To Be Blunt: Cannabis drug testing is unethical and a violation of privacy

A drawing of a drug test designed to detect marijuana.

A drawing of a drug test designed to detect marijuana.
Alexandra Abrams | Daily Trojan

Imagine: You’re up for a minimum wage 9-to-5 job where all you’re really looking forward to is your biweekly direct deposit. You’ve been accepted, and now all that awaits you are the dreaded, incomprehensible tax forms and, wait, drug testing? 

If you’re like me, you’ve probably panic-searched, “how long until cannabis is out of your system” on more than a few occasions. Following the abysmal results (that edible you took two weeks ago says “hi” and continues to haunt you post-high), you might also look up “how to pass a drug test weed.” 

Drug testing, particularly for cannabis, which is now medically legal in 39 states and territories, 13 of which also allow for legal adult use recreationally, is a relic of ancient times. 

Of course, no employer wants an inebriated worker on their team, least of all when the job requires operating heavy machinery, working with children or performing heart surgery. However, just as there are ways to detect if an employee is drunk at work, there are also surefire signs (if not smells) that point to if someone is on another astral plane or not — neither of which require a person to divulge their personal life and decisions outside of the workplace. 

At least, that’s how it should be. 

Take Illinois as an example. As of 2020, cannabis is recreationally legal in the state for those over the age of 21. As in any state, Illinois employers have the right to fire anyone who is using a substance while at work, and they can do so after ascertaining an employee’s impairment via an alcohol breathalyzer or drug test. While the former immediately informs you if someone is drunk or not (although these are also incredibly faulty, as widely reported), drug tests don’t work that way, only letting you know if someone has used substances in the past — up to a month depending on the person’s usage and drug of choice.

So while Illinois’ new regulations allow for people to light up on their own time, prohibiting employers from discriminating against people for their cannabis usage, they simultaneously enforce zero-tolerance policies, allowing employers to mandate drug-free workplaces. So if you don’t pass a drug test, whether scheduled or random, there’s a high chance you’re going to lose your job.

But this logic just applies to Illinois-only jobs. Federally contracted, licensed or funded positions or those that require extra focus on safety precautions, such as truck driving, piloting or engineering, require drug testing since cannabis is still federally illegal. USC students, you’ll know this well: Although cannabis is recreationally legal in California, we are prohibited from using cannabis on University grounds.

Essentially, the same logic that was once used (and can still be used, up to law enforcement’s discretion) to raid legal cannabis dispensaries in California is now being leveled on the individual. 

Stuck in a legal gray area completely fabricated by the state, workers who hold valid medical licenses now have to choose whether to consume cannabis for personal health reasons or risk the termination of their employment. Even without prescriptions, however, what ends up happening is akin to the state-sanctioned control of a person’s behavior beyond the workplace, whereby what you choose to do in your free time can and will be used against you. 

What becomes even more cumbersome is navigating how these measures are enforced, with individuals taking their complaints to court and receiving mixed results. States are interpreting statutes differently across the board — while some initially side with employers, others uphold employees’ rights. 
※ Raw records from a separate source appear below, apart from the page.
@[simp] theorem State.completeDone_ie (s : State) : s.completeDone.ie = s.ie := rfl
@[simp] theorem State.completeDone_done (s : State) : s.completeDone.done = true := rfl
@[simp] theorem State.completeDone_err (s : State) : s.completeDone.err = s.err := rfl
@[simp] theorem State.completeDone_drop (s : State) : s.completeDone.drop = s.drop := rfl
@[simp] theorem State.completeDone_ecode (s : State) : s.completeDone.ecode = s.ecode := rfl
@[simp] theorem State.completeDone_cmd (s : State) : s.completeDone.cmd = s.cmd := rfl
@[simp] theorem State.completeDone_width (s : State) : s.completeDone.width = s.width := rfl
@[simp] theorem State.completeDone_height (s : State) : s.completeDone.height = s.height := rfl
@[simp] theorem State.completeDone_channels (s : State) : s.completeDone.channels = s.channels := rfl
@[simp] theorem State.completeDone_depth (s : State) : s.completeDone.depth = s.depth := rfl
@[simp] theorem State.completeDone_comp (s : State) : s.completeDone.comp = s.comp := rfl
@[simp] theorem State.completeDone_muxStride (s : State) : s.completeDone.muxStride = s.muxStride := rfl
@[simp] theorem State.completeDone_srcAddr (s : State) : s.completeDone.srcAddr = s.srcAddr := rfl
@[simp] theorem State.completeDone_srcLen (s : State) : s.completeDone.srcLen = s.srcLen := rfl
@[simp] theorem State.completeDone_cursor (s : State) : s.completeDone.cursor = s.cursor := rfl
@[simp] theorem State.completeDone_planeAddr (s : State) : s.completeDone.planeAddr = s.planeAddr := rfl
@[simp] theorem State.completeDone_dstAddr (s : State) : s.completeDone.dstAddr = s.dstAddr := rfl
@[simp] theorem State.completeDone_xferLen (s : State) : s.completeDone.xferLen = s.xferLen := rfl
@[simp] theorem State.completeDone_dataIn (s : State) : s.completeDone.dataIn = s.dataIn := rfl
@[simp] theorem State.completeDone_dataOut (s : State) : s.completeDone.dataOut = s.dataOut := rfl
@[simp] theorem State.completeDone_outCount (s : State) : s.completeDone.outCount = s.outCount := rfl
@[simp] theorem State.completeDone_curCh (s : State) : s.completeDone.curCh = s.curCh := rfl
@[simp] theorem State.completeDone_cmdPending (s : State) : s.completeDone.cmdPending = none := rfl
@[simp] theorem State.completeDone_inChannel (s : State) : s.completeDone.inChannel = false := rfl
@[simp] theorem State.completeDone_mem (s : State) : s.completeDone.mem = s.mem := rfl
@[simp] theorem State.completeDone_ramHoles (s : State) : s.completeDone.ramHoles = s.ramHoles := rfl
@[simp] theorem State.completeDone_regBase (s : State) : s.completeDone.regBase = s.regBase := rfl
@[simp] theorem State.completeDone_schedule (s : State) : s.completeDone.schedule = s.schedule := rfl
@[simp] theorem State.completeDone_hostData (s : State) : s.completeDone.hostData = s.hostData := rfl
@[simp] theorem State.completeDone_draws (s : State) : s.completeDone.draws = s.draws := rfl

@[simp] theorem State.accept_ie (s : State) (v : Word) : (s.accept v).ie = s.ie := rfl
@[simp] theorem State.accept_done (s : State) (v : Word) : (s.accept v).done = false := rfl
@[simp] theorem State.accept_err (s : State) (v : Word) : (s.accept v).err = false := rfl
@[simp] theorem State.accept_drop (s : State) (v : Word) : (s.accept v).drop = s.drop := rfl
@[simp] theorem State.accept_ecode (s : State) (v : Word) : (s.accept v).ecode = 0 := rfl
@[simp] theorem State.accept_cmd (s : State) (v : Word) : (s.accept v).cmd = v := rfl
@[simp] theorem State.accept_width (s : State) (v : Word) : (s.accept v).width = s.width := rfl
@[simp] theorem State.accept_height (s : State) (v : Word) : (s.accept v).height = s.height := rfl
@[simp] theorem State.accept_channels (s : State) (v : Word) : (s.accept v).channels = s.channels := rfl
@[simp] theorem State.accept_depth (s : State) (v : Word) : (s.accept v).depth = s.depth := rfl
@[simp] theorem State.accept_comp (s : State) (v : Word) : (s.accept v).comp = s.comp := rfl
@[simp] theorem State.accept_muxStride (s : State) (v : Word) : (s.accept v).muxStride = s.muxStride := rfl
@[simp] theorem State.accept_srcAddr (s : State) (v : Word) : (s.accept v).srcAddr = s.srcAddr := rfl
@[simp] theorem State.accept_srcLen (s : State) (v : Word) : (s.accept v).srcLen = s.srcLen := rfl
@[simp] theorem State.accept_cursor (s : State) (v : Word) : (s.accept v).cursor = s.cursor := rfl
@[simp] theorem State.accept_planeAddr (s : State) (v : Word) : (s.accept v).planeAddr = s.planeAddr := rfl
@[simp] theorem State.accept_dstAddr (s : State) (v : Word) : (s.accept v).dstAddr = s.dstAddr := rfl
@[simp] theorem State.accept_xferLen (s : State) (v : Word) : (s.accept v).xferLen = s.xferLen := rfl
@[simp] theorem State.accept_dataIn (s : State) (v : Word) : (s.accept v).dataIn = s.dataIn := rfl
@[simp] theorem State.accept_dataOut (s : State) (v : Word) : (s.accept v).dataOut = s.dataOut := rfl
@[simp] theorem State.accept_outCount (s : State) (v : Word) : (s.accept v).outCount = s.outCount := rfl
@[simp] theorem State.accept_curCh (s : State) (v : Word) : (s.accept v).curCh = s.curCh := rfl
@[simp] theorem State.accept_cmdPending (s : State) (v : Word) : (s.accept v).cmdPending = some v := rfl
@[simp] theorem State.accept_inChannel (s : State) (v : Word) : (s.accept v).inChannel = s.inChannel := rfl
@[simp] theorem State.accept_mem (s : State) (v : Word) : (s.accept v).mem = s.mem := rfl
@[simp] theorem State.accept_ramHoles (s : State) (v : Word) : (s.accept v).ramHoles = s.ramHoles := rfl
@[simp] theorem State.accept_regBase (s : State) (v : Word) : (s.accept v).regBase = s.regBase := rfl
@[simp] theorem State.accept_schedule (s : State) (v : Word) : (s.accept v).schedule = s.schedule := rfl
@[simp] theorem State.accept_hostData (s : State) (v : Word) : (s.accept v).hostData = s.hostData := rfl
@[simp] theorem State.accept_draws (s : State) (v : Word) : (s.accept v).draws = s.draws := rfl

@[simp] theorem State.writeStatus_ie (s : State) (v : Word) : (s.writeStatus v).ie = s.ie := rfl
@[simp] theorem State.writeStatus_done (s : State) (v : Word) : (s.writeStatus v).done = (s.done && !v.getLsbD 1) := rfl
@[simp] theorem State.writeStatus_err (s : State) (v : Word) : (s.writeStatus v).err = (s.err && !v.getLsbD 2) := rfl
@[simp] theorem State.writeStatus_drop (s : State) (v : Word) : (s.writeStatus v).drop = (s.drop && !v.getLsbD 3) := rfl
@[simp] theorem State.writeStatus_ecode (s : State) (v : Word) : (s.writeStatus v).ecode = (if v.getLsbD 2 then 0 else s.ecode) := rfl
@[simp] theorem State.writeStatus_cmd (s : State) (v : Word) : (s.writeStatus v).cmd = s.cmd := rfl
@[simp] theorem State.writeStatus_width (s : State) (v : Word) : (s.writeStatus v).width = s.width := rfl
@[simp] theorem State.writeStatus_height (s : State) (v : Word) : (s.writeStatus v).height = s.height := rfl
@[simp] theorem State.writeStatus_channels (s : State) (v : Word) : (s.writeStatus v).channels = s.channels := rfl
@[simp] theorem State.writeStatus_depth (s : State) (v : Word) : (s.writeStatus v).depth = s.depth := rfl
@[simp] theorem State.writeStatus_comp (s : State) (v : Word) : (s.writeStatus v).comp = s.comp := rfl
@[simp] theorem State.writeStatus_muxStride (s : State) (v : Word) : (s.writeStatus v).muxStride = s.muxStride := rfl
@[simp] theorem State.writeStatus_srcAddr (s : State) (v : Word) : (s.writeStatus v).srcAddr = s.srcAddr := rfl
@[simp] theorem State.writeStatus_srcLen (s : State) (v : Word) : (s.writeStatus v).srcLen = s.srcLen := rfl
@[simp] theorem State.writeStatus_cursor (s : State) (v : Word) : (s.writeStatus v).cursor = s.cursor := rfl
@[simp] theorem State.writeStatus_planeAddr (s : State) (v : Word) : (s.writeStatus v).planeAddr = s.planeAddr := rfl
@[simp] theorem State.writeStatus_dstAddr (s : State) (v : Word) : (s.writeStatus v).dstAddr = s.dstAddr := rfl
@[simp] theorem State.writeStatus_xferLen (s : State) (v : Word) : (s.writeStatus v).xferLen = s.xferLen := rfl
@[simp] theorem State.writeStatus_dataIn (s : State) (v : Word) : (s.writeStatus v).dataIn = s.dataIn := rfl
@[simp] theorem State.writeStatus_dataOut (s : State) (v : Word) : (s.writeStatus v).dataOut = s.dataOut := rfl
@[simp] theorem State.writeStatus_outCount (s : State) (v : Word) : (s.writeStatus v).outCount = s.outCount := rfl
@[simp] theorem State.writeStatus_curCh (s : State) (v : Word) : (s.writeStatus v).curCh = s.curCh := rfl
@[simp] theorem State.writeStatus_cmdPending (s : State) (v : Word) : (s.writeStatus v).cmdPending = s.cmdPending := rfl
@[simp] theorem State.writeStatus_inChannel (s : State) (v : Word) : (s.writeStatus v).inChannel = s.inChannel := rfl
@[simp] theorem State.writeStatus_mem (s : State) (v : Word) : (s.writeStatus v).mem = s.mem := rfl
@[simp] theorem State.writeStatus_ramHoles (s : State) (v : Word) : (s.writeStatus v).ramHoles = s.ramHoles := rfl
@[simp] theorem State.writeStatus_regBase (s : State) (v : Word) : (s.writeStatus v).regBase = s.regBase := rfl
@[simp] theorem State.writeStatus_schedule (s : State) (v : Word) : (s.writeStatus v).schedule = s.schedule := rfl
@[simp] theorem State.writeStatus_hostData (s : State) (v : Word) : (s.writeStatus v).hostData = s.hostData := rfl
@[simp] theorem State.writeStatus_draws (s : State) (v : Word) : (s.writeStatus v).draws = s.draws := rfl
Additionally, considerable discretion is left up to the employer, with some choosing to overlook cannabis in drug testing. From 2015 to 2018, the number of drug tests performed that included cannabis decreased nationwide, though most prominently in recreationally legal states.
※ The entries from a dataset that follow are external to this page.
/-- A failing channel: DecodePlane decodes the elements before the failing one and raises its error with nothing of it written
(R167, R251 (c)). -/
theorem decodePlane_fails {k : Nat} {code : BitVec 4} (h : ChannelReady (beginChannel k s))
    (hf : s.failsAfter s.cursor.toNat ds code) :
    ∃ (e : ErrCode) (u : State), e.code = code ∧ decodePlane k s = .raise e u ∧
      Decoded (beginChannel k s) u (streamOf ds) (planeOf ds) := by
  obtain ⟨hd, hlen, hst, hel⟩ := hf
  have hpl : (beginChannel k s).planeLen = s.planeLen := rfl
  have hdec : ∃ u, Decoded (beginChannel k s) u (streamOf ds) (planeOf ds) := by
    rcases hst with rfl | hst
    · exact ⟨_, Decoded.refl (by simp)⟩
    · refine decode_directives ds h hd hst (by simp [hpl]; omega) fun hne => ?_
      have : (planeOf ds.dropLast).length ≤ (planeOf ds).length := by
        conv_rhs => rw [← List.dropLast_append_getLast hne]
        simp [planeOf]
      simp [hpl]; omega
  obtain ⟨u, hu⟩ := hdec
  obtain ⟨n, hn, hp⟩ := hu.passes
  have hc : u.outCount.toNat = (planeOf ds).length := by simpa using hu.count
  have hcur : u.cursor.toNat = s.cursor.toNat + (streamOf ds).length := hu.cursor
  have hup := State.setup_planeLen hu.done.setup
  have hel' : u.elementFails u.cursor.toNat u.outCount.toNat code := by
    rw [hc, hcur]
    exact State.elementFails_congr (s := beginChannel k s) hu.done.setup
      (fun j hj => srcByte_of_passes h.chan h.apart h.wf hu.done hj) hel
  obtain ⟨e, he, hpass⟩ := elementPass_raise (by rw [hup]; exact h.plane) (by omega) hel'
  refine ⟨e, u, he, ?_, hu⟩
  have hb : n + (passBound s - n - 1 + 1) = passBound s := by
    have : n ≤ s.srcLen.toNat - s.cursor.toNat := by
      rcases hst with rfl | hst
      · simp [streamOf] at hn; omega
      · have := hst.1; omega
    simp only [passBound]; omega
  rw [decodePlane, ← hb, hp, elementLoop, if_pos (by omega), hpass]
  rfl

/-- A pass that does not raise has decoded one directive of the stream. -/
theorem pass_directive (hl : s.cursor.toNat + elementBytes (s.srcByte s.cursor.toNat) ≤ s.srcLen.toNat) :
    ∃ d : Directive, d.legal = true ∧ d.plane.isSome = true ∧ s.streamHolds s.cursor.toNat (streamOf [d]) ∧
      (streamOf [d]).length = elementBytes (s.srcByte s.cursor.toNat) ∧
      (planeOf [d]).length = elementRun (s.srcByte s.cursor.toNat) := by
  have hc := (s.srcByte s.cursor.toNat).isLt
  simp only [State.streamHolds_iff, elementBytes, elementRun] at hl ⊢
  split_ifs at hl ⊢ with h1 h2
  · refine ⟨.lit (s.bytesAt (s.srcPos (s.cursor.toNat + 1)) ((s.srcByte s.cursor.toNat).toNat + 1)), ?_, rfl, ⟨?_, ?_⟩, ?_, ?_⟩
    · simp [Directive.legal]; omega
    · simp [streamOf, Directive.emit, emitLit]; omega
    · intro j hj
      cases j with
      | zero => simp [streamOf, Directive.emit, emitLit]
      | succ j => simp [streamOf, Directive.emit, emitLit, State.bytesAt, State.srcByte, State.srcPos]; congr 1; omega
    · simp [streamOf, Directive.emit, emitLit]
    · simp [planeOf, Directive.plane]
  · refine ⟨.rep (257 - (s.srcByte s.cursor.toNat).toNat) (s.srcByte (s.cursor.toNat + 1)), ?_, rfl, ⟨?_, ?_⟩, ?_, ?_⟩
    · simp [Directive.legal]; omega
    · simp [streamOf, Directive.emit, emitRep]; omega
    · intro j hj
      rcases j with _ | _ | j
      · have : 257 - (257 - (s.srcByte s.cursor.toNat).toNat) = (s.srcByte s.cursor.toNat).toNat := by omega
        simp [streamOf, Directive.emit, emitRep, this]
      · simp [streamOf, Directive.emit, emitRep]
      · simp [streamOf, Directive.emit, emitRep] at hj
    · simp [streamOf, Directive.emit, emitRep]
    · simp [planeOf, Directive.plane]
  · refine ⟨.nop80, rfl, rfl, ⟨?_, ?_⟩, ?_, ?_⟩
    · simp [streamOf, Directive.emit]; omega
    · intro j hj
      have : j = 0 := by simp [streamOf, Directive.emit] at hj; omega
      subst this
      simp only [streamOf, Directive.emit, List.flatMap_cons, List.flatMap_nil, List.append_nil, Nat.add_zero, List.getElem_cons_zero]
      apply BitVec.eq_of_toNat_eq
      show _ = 128
      omega
    · simp [streamOf, Directive.emit]
    · simp [planeOf, Directive.plane]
In the sports world, a similar trend has emerged. The NFL decided in April to forgo suspending players who test positive for cannabis. Testing will also be limited to a timespan of two weeks during training, and the threshold for what constitutes a positive test will be increased fourfold. The regulations allowed the league to catch up to the NBA, MLB and other leagues that had previously eased their restrictions on cannabis use for athletes. 
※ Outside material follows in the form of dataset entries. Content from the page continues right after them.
-- ==== Sys2Proof/Tests/Slice0.lean ====
section
/-! SUPPORT. Tests/Slice0.lean: the model's own tests. Expected values come from the spec: the encodings of 30_encoding.md, the
examples of the command rules and the vectors V<n> of 95_test_vectors.md. -/

namespace Sys2Proof.Machine.Tests

/-! Well-formedness: the one check refuses its ill-formed term. -/

theorem test_rep_zero_refused : (Instr.rep 0).wellFormed = false := by decide
theorem test_rep_one_accepted : (Instr.rep 1).wellFormed = true := by decide

/-! Decoding: words written out from R112, R118, R119, R120. -/

theorem test_decode_nop : decodeTableWord 32 0x00000000 = some .nop := by decide
theorem test_decode_decode_image : decodeTableWord 32 0x00000001 = some .decodeImage := by decide
theorem test_decode_skip_counts : decodeTableWord 32 0x00000002 = some .skipCounts := by decide
theorem test_decode_rle_chan : decodeTableWord 32 0x00000203 = some (.rleChan 2) := by decide
theorem test_decode_raw_chan : decodeTableWord 32 0x0000FF04 = some (.rawChan 255) := by decide
theorem test_decode_mux : decodeTableWord 32 0x00000005 = some .mux := by decide
theorem test_decode_swap16 : decodeTableWord 32 0x00000008 = some .swap16 := by decide
theorem test_decode_swap32 : decodeTableWord 32 0x00000009 = some .swap32 := by decide
theorem test_decode_swapbuf16 : decodeTableWord 32 0x0000000A = some .swapbuf16 := by decide
theorem test_decode_swapbuf32 : decodeTableWord 32 0x0000000B = some .swapbuf32 := by decide
theorem test_decode_ldbe16 : decodeTableWord 32 0x0000000C = some .ldbe16 := by decide
theorem test_decode_ldbe32 : decodeTableWord 32 0x0000000D = some .ldbe32 := by decide
theorem test_decode_lit : decodeTableWord 8 0b01111111 = some (.lit 127) := by decide
theorem test_decode_nop80 : decodeTableWord 8 0b10000000 = some .nop80 := by decide
theorem test_decode_rep : decodeTableWord 8 0b11111110 = some (.rep 126) := by decide

/-- V3, V4, V5: the three kinds of illegal word (R113), each rejected by its name. -/
theorem test_decode_illegal :
    (decodeCommand 0x00010003, decodeCommand 0x00000100, decodeCommand 0x00000006, decodeCommand 0x0000000E) =
      (.error .reservedBits, .error .strayChannel, .error .unassignedOp, .error .unassignedOp) := by rfl

/-! Execution. -/

/-- The start state of 95_test_vectors.md: one row, the addresses it names, the stream it shows. -/
def start (w c : Word) (stream : List Byte) : State :=
  { State.reset with
    width := w, height := 1, channels := c, depth := 8, srcAddr := 0x1000, planeAddr := 0x2000, dstAddr := 0x3000
    srcLen := BitVec.ofNat 32 stream.length, mem := Memory.writeList [] 0x1000 stream }

/-- The next state of an outcome, if it has one. -/
def after (o : Outcome) : Option State :=
  match o with
  | .next t => some t
  | .fault _ | .refused _ => none

/-- What the tests look at: STATUS, CURSOR, OUT_COUNT, CUR_CH. -/
def progress (t : State) : Word × Word × Word × BitVec 5 := (t.statusWord, t.cursor, t.outCount, t.curCh)

/-- V1, with IE = 1 as in V2 and R141's example: STATUS 2, irq 1. -/
theorem test_nop : (after (exec .nop { State.reset with ie := true })).map (fun t => (t.statusWord, t.irq)) =
    some (0x00000002, true) := by decide

/-- The same with 0xEE in the eight bytes from `a` on, so that a byte left alone shows. -/
def painted (a : Nat) (s : State) : State := { s with mem := s.mem.writeList a (List.replicate 8 0xEE) }

/-- R283, U20: no byte of memory is fixed at power-on; it reads as a constant without a body. -/
theorem test_power_on_memory_unspecified (a : Nat) : State.reset.mem.read a = Config.powerOnByte a := rfl

/-- R283: a soft reset changes no byte of memory. -/
theorem test_soft_reset_keeps_memory : ((painted 0x2000 State.reset).writeOffset 0x04 2).bytesAt 0x2000 2 = [0xEE, 0xEE] := by
  decide

/-- X4: `FE 07` with WIDTH 3. -/
theorem test_rle_rep : (after (exec (.rleChan 0) (painted 0x2000 (start 3 1 [0xFE, 0x07])))).map
    (fun t => (t.bytesAt 0x2000 4, progress t)) = some ([7, 7, 7, 0xEE], (2, 2, 3, 0)) := by decide

/-- V28: RLE_OVERRUN at the second element. -/
theorem test_rle_overrun : (after (exec (.rleChan 0) (painted 0x2000 (start 2 1 [0x00, 0x09, 0xFF, 0x07])))).map
    (fun t => (t.bytesAt 0x2000 2, progress t)) = some ([9, 0xEE], (0x504, 2, 1, 0)) := by decide

/-- P1: a full RLE image. -/
theorem test_decode_image_rle : (after (exec .decodeImage (start 2 3
      [0x00, 0x01, 0x00, 0x03, 0x00, 0x03, 0x00, 0x02, 0x01, 0xFF, 0x00, 0x01, 0x00, 0xFF, 0xFF, 0x00]))).map
    (fun t => (t.bytesAt 0x2000 6 ++ t.bytesAt 0x3000 6, progress t)) =
      some ([0xFF, 0, 0, 0xFF, 0, 0, 0xFF, 0, 0, 0, 0xFF, 0], (2, 16, 2, 2)) := by decide

/-- V53: raw planes at DEPTH 16. -/
theorem test_decode_image_raw16 : (after (exec .decodeImage
      { start 1 2 [0x00, 0x00, 0x12, 0x34, 0x56, 0x78] with depth := 16 })).map
    (fun t => (t.bytesAt 0x2000 2, t.bytesAt 0x3000 2, t.cursor)) = some ([0x12, 0x56], [0x12, 0x56], 6) := by decide

/-- V57 and V58: SKIP_COUNTS. -/
theorem test_skip_counts : (after (exec .skipCounts
      { start 1 3 [] with height := 2, cursor := 2, srcLen := 100 })).map progress = some (2, 14, 0, 0) := by decide
theorem test_skip_counts_truncated : (after (exec .skipCounts
      { start 1 3 [] with height := 2, cursor := 2, srcLen := 13 })).map progress = some (0x104, 2, 0, 0) := by decide

/-- V66: RAW_CHAN 2 from CURSOR 4. -/
theorem test_raw_chan : (after (exec (.rawChan 2) { start 2 3 [0, 0, 0, 0, 0x55, 0x66] with cursor := 4 })).map
    (fun t => (t.bytesAt 0x2004 2, progress t)) = some ([0x55, 0x66], (2, 6, 2, 2)) := by decide

/-- V65: BAD_PARAM before UNSUPPORTED_DEPTH. -/
theorem test_raw_chan_priority : (after (exec (.rawChan 1) { start 1 1 [] with depth := 12 })).map State.statusWord =
    some 0x604 := by decide

/-- V67: S = 2 leaves the odd positions. -/
theorem test_mux_stride : (after (exec .mux { start 2 2 [] with
      muxStride := 2
      mem := ((Memory.writeList [] 0x2000 [1, 2, 3, 4]).writeList 0x3000 (List.replicate 8 0xEE)) })).map
    (fun t => t.bytesAt 0x3000 8) = some [1, 0xEE, 3, 0xEE, 2, 0xEE, 4, 0xEE] := by decide

/-- V69c: ADDR_RANGE of the output. -/
theorem test_mux_addr_range : (after (exec .mux { start 2 3 [] with dstAddr := 0xFFFFFFFC })).map State.statusWord =
    some 0x804 := by decide

/-- V75 and V78. -/
theorem test_swap16 : (after (exec .swap16 { State.reset with dataIn := 0x12345678 })).map State.dataOut =
    some 0x00007856 := by decide
theorem test_swap32 : (after (exec .swap32 { State.reset with dataIn := 0x12344321 })).map State.dataOut =
    some 0x21433412 := by decide

/-- V70 and V74b: the buffer swaps, the second at an odd address. -/
theorem test_swapbuf16 : (after (exec .swapbuf16 { start 1 1 [1, 2, 3, 4] with xferLen := 4 })).map
    (fun t => t.bytesAt 0x1000 4) = some [2, 1, 4, 3] := by decide
theorem test_swapbuf32 : (after (exec .swapbuf32 { start 1 1 [0, 1, 2, 3, 4] with srcAddr := 0x1001, xferLen := 4 })).map
    (fun t => t.bytesAt 0x1000 5) = some [0, 4, 3, 2, 1] := by decide

/-- V80 and V82: the big-endian loads. -/
theorem test_ldbe16 : (after (exec .ldbe16 (start 1 1 [0x03, 0xED]))).map (fun t => (t.dataOut, t.cursor)) =
    some (0x3ED, 2) := by decide
theorem test_ldbe32 : (after (exec .ldbe32 (start 1 1 [0x38, 0x42, 0x50, 0x53]))).map (fun t => (t.dataOut, t.cursor)) =
    some (0x38425053, 4) := by decide

/-- R161's example as one element: `03 0A 14 1E 28` fetched at CURSOR; the channel does not end with its element. -/
theorem test_lit_element : (after (step { start 4 1 [0x03, 0x0A, 0x14, 0x1E, 0x28] with
      inChannel := true, cmdPending := some 0x03 })).map
    (fun t => (t.bytesAt 0x2000 4, progress t)) = some ([10, 20, 30, 40], (1, 5, 4, 0)) := by decide

/-- V25: the value byte 0x80 is data. -/
theorem test_rep_element : (after (exec (.rep 0x7F) (start 2 1 [0xFF, 0x80]))).map
    (fun t => (t.bytesAt 0x2000 2, t.cursor, t.outCount)) = some ([0x80, 0x80], 2, 2) := by decide

/-- X5: 0x80 moves CURSOR by 1 and writes nothing. -/
theorem test_nop80_element : (after (exec .nop80 (start 1 1 [0x80, 0x00, 0x05]))).map
    (fun t => (t.mem, progress t)) = some ((start 1 1 [0x80, 0x00, 0x05]).mem, (0, 1, 0, 0)) := by decide

/-! The host's port. -/

/-- V91: a CMD write while BUSY is dropped. -/
theorem test_cmd_write_dropped : ((((State.reset.writeOffset 0x0C 0).writeOffset 0x0C 1).completeDone.statusWord),
    ((State.reset.writeOffset 0x0C 0).writeOffset 0x0C 1).cmd) = (0x0000000A, 0) := by decide

/-- V94: W1C of DONE leaves an error, W1C of ERR clears it. -/
theorem test_status_w1c :
    (((State.reset.completeErr .rleOverrun).writeOffset 0x08 2).statusWord,
      ((State.reset.completeErr .rleOverrun).writeOffset 0x08 4).statusWord) = (0x504, 0) := by decide

/-- V93: the soft reset discards IE of the same write. -/
theorem test_soft_reset :
    ({ State.reset with ie := true, width := 7, muxStride := 2 }.writeOffset 0x04 3) = State.reset := by decide

/-- R85: a half-word access to the window is refused. -/
theorem test_half_access_refused :
    step { State.reset with schedule := [.regRead 0x10 .half] } = .refused .badAccess := by rfl

/-- The stream of R128's `.fill 300` and `.fill 129` (V97, V98). -/
theorem test_fill : ((Directive.fill 300 0x11).emit, (Directive.fill 129 0x07).emit) =
    ([0x81, 0x11, 0x81, 0x11, 0xD5, 0x11], [0x81, 0x07, 0x00, 0x07]) := by decide

/-! Witnesses: for every obligation with hypotheses, a state and operands that meet all of them, clause by clause at the values
where a clause begins or ends. The theorem's name ends in the obligation's. -/

/-- An open channel of RLE_CHAN 0 that stands at the first element of a stream. -/
def opened (w c : Word) (stream : List Byte) : State :=
  { start w c stream with inChannel := true, cmdPending := some 0x03 }

/-- An open channel of DECODE_IMAGE, the plane full. -/
def full (k : BitVec 5) : State := { start 2 2 [] with inChannel := true, cmdPending := some 0x01, outCount := 2, curCh := k }

/-- A one-channel image of two bytes with a literal run, code and table in front. -/
def image (code : Byte) : State := start 2 1 ([0x00, code, 0x00, 0x03] ++ [0x01, 0xAA, 0xBB])

theorem wit_illegalWordsRaiseIllegalCmd :
    State.reset.busy = false ∧ State.reset.schedule = [] ∧ 0x00010000 / 65536 ≠ 0 ∧ 0x06 % 256 = 6 ∧ 0x07 % 256 = 7 ∧
      0x0E ≤ 0x0E % 256 ∧ 0x0E ≤ 0xFF % 256 ∧ (0x100 / 256 % 256 ≠ 0 ∧ 0x100 % 256 ≠ 3 ∧ 0x100 % 256 ≠ 4) ∧
      ¬(0xFF03 / 65536 ≠ 0 ∨ 0xFF03 % 256 = 6 ∨ 0xFF03 % 256 = 7 ∨ 0x0E ≤ 0xFF03 % 256 ∨
        (0xFF03 / 256 % 256 ≠ 0 ∧ 0xFF03 % 256 ≠ 3 ∧ 0xFF03 % 256 ≠ 4)) := by decide

theorem wit_controlBytesSelectElements :
    (0x00 : Byte).toNat < 128 ∧ (0x7F : Byte).toNat < 128 ∧ 128 < (0x81 : Byte).toNat ∧ 128 < (0xFF : Byte).toNat ∧
      (0x80 : Byte).toNat = 128 := by decide

theorem wit_stepRunsAcceptedCommand :
    let s := State.reset.withCommand 0x203
    s.schedule = [] ∧ s.inChannel = false ∧ s.cmdPending = some 0x203 ∧ decodeCommand 0x203 = .ok (.rleChan 2) := ⟨rfl, rfl, rfl, rfl⟩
It’s clear that federal and state regulators have not a single iota of understanding how cannabis works, nor the delineation between respecting one’s privacy and ensuring a safe, efficient workplace. Nationwide lags in cannabis legalization create confusing labyrinths that place the burden on the individual to navigate what can and cannot potentially cost them their livelihoods. 

Just as doctors are allowed a glass of wine when they’re not on-call, who’s to say they shouldn’t relax after a hard day of work with a CBD gummy or blunt? Ultimately, I’m not here to debate the logistics of how to prove someone is or isn’t high at work, as it is evident the science behind this is leaps and bounds away from where it should be. Rather, I’m more interested in why governments and companies believe it’s their business how their employees unwind outside of work hours. Perhaps I’m wrong, but it seems like jealousy to me. 

Natalie Oganesyan is a senior writing about weed culture and politics. Her column, “To Be Blunt,” runs every other Thursday.